L’errore è stare sui social network perché tutti ci stanno. Se tutti i miei competitors e altre aziende stanno sui Social Network, questo non vuol dire che al 100% devo andare sui Social Network, mi spiego: è oggi molto importante o quasi essenziale essere presenti sui Social, ma solo con una strategia chiara, altrimenti si rischia di usarli nel modo sbagliato con una possibile cattiva immagine per la propria azienda.

Quali qualità/capacità sono oggi indispensabili per essere un efficace Social Media Specialist?
Una capacità che sicuro trovo poco nei social media specialist è l’essere un pò tecnici, cioè avere una chiara conoscenza del funzionamento di internet e dei siti web.  Altra capacità importante è avere nozioni di grafica, quindi saper utilizzare dei programmi di grafica più o meno avanzati, come Photoshop. Un’altra competenza importante è saper gestire le relazione online, ovvero sapersi comportare bene in ogni situazione più o meno critica, con un linguaggio, in un sistema che possiamo definire P2P (people to people).

Quando hai iniziato a lavorare come Social Media Specialist?
Ho incominciato a lavorare per i Social Media nel 2008, nell’anno di massimo crescita di Facebook in Italia e nel Mondo, da lì ho incominciato a interessarmi ai nuovi social media, Facebook e Twitter.

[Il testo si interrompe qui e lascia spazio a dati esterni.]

-- ==== Sys2Proof/Laws/State.lean ====
section
/-! SUPPORT. What each update of a state, a core or a strand leaves alone and what it writes: one lemma per field per
update, so that no later proof unfolds a record update. -/

namespace Sys2Proof.Machine

/-! Finite tables and vectors. -/

@[simp] theorem Table.get_set_same {α : Type} (t : Table α) (k : Nat) (v d : α) : (t.set k v).get k d = v := by
  induction t with
  | nil => simp [Table.set, Table.get]
  | cons e r ih =>
    obtain ⟨a, x⟩ := e
    simp only [Table.set]
    split
    · simp [Table.get]
    · split
      · simp [Table.get]
      · rename_i h _; simp [Table.get, h, ih]

@[simp] theorem Table.get_set_other {α : Type} (t : Table α) {k j : Nat} (v d : α) (h : k ≠ j) :
    (t.set k v).get j d = t.get j d := by
  induction t with
  | nil => simp [Table.set, Table.get, h]
  | cons e r ih =>
    obtain ⟨a, x⟩ := e
    simp only [Table.set]
    split
    · rename_i e; subst e; simp [Table.get, h]
    · split
      · simp [Table.get, h]
      · simp only [Table.get, ih]

theorem Table.set_set {α : Type} (t : Table α) (k : Nat) (v w : α) : (t.set k v).set k w = t.set k w := by
  induction t with
  | nil => simp [Table.set]
  | cons e r ih =>
    obtain ⟨a, x⟩ := e
    simp only [Table.set]
    split
    · simp [Table.set]
    · split
      · simp [Table.set]
      · rename_i h1 h2; simp [Table.set, h1, h2, ih]

@[simp] theorem vget_vset_same {α : Type} {n : Nat} (v : Vector α n) {i : Nat} (a d : α) (h : i < n) :
    vget (vset v i a) i d = a := by
  simp [vget, vset, Array.getD, h]

@[simp] theorem vget_vset_other {α : Type} {n : Nat} (v : Vector α n) {i j : Nat} (a d : α) (h : i ≠ j) :
    vget (vset v i a) j d = vget v j d := by
  simp [vget, vset, h]

@[simp] theorem vget_vmap {α β : Type} {n : Nat} (v : Vector α n) (f : α → β) {i : Nat} (d : α) :
    vget (vmap v f) i (f d) = f (vget v i d) := by
  simp only [vget, vmap, Array.getD_eq_getD_getElem?]
  cases h : v.toArray[i]? <;> simp_all

@[simp] theorem vget_tab {α : Type} (n : Nat) (f : Nat → α) {i : Nat} (d : α) (h : i < n) : vget (tab n f) i d = f i := by
  simp [vget, tab, Array.getD, h]

theorem strand_num_lt (st : Strand) : st.num < 4 := by cases st <;> decide

theorem strand_num_inj {a b : Strand} (h : a.num = b.num) : a = b := by
  cases a <;> cases b <;> first | rfl | cases h

theorem strand_num_ne {a b : Strand} (h : a ≠ b) : a.num ≠ b.num := fun e => h (strand_num_inj e)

Quale mezzo di comunicazione o metodo consiglieresti per pubblicizzare il proprio brand e raggiungere il proprio target di riferimento?
Uno dei canali che oggi è quasi sempre è indispensabile usare sono le Facebook Ads. Su Facebook siamo arrivati ad un pubblico che conta 1,4 miliardi di persone nel mondo con un miliardo circa che si connette giornalmente; solo in Italia siamo 28 milioni di iscritti, un ottimo pubblico che abbraccia tutti i settori, dove è possibile vendere qualsiasi prodotto o servizio. Gli altri canali pubblicitari da tenere in considerazione sono Google Adwords, Twitter Ads e Linkedin Ads.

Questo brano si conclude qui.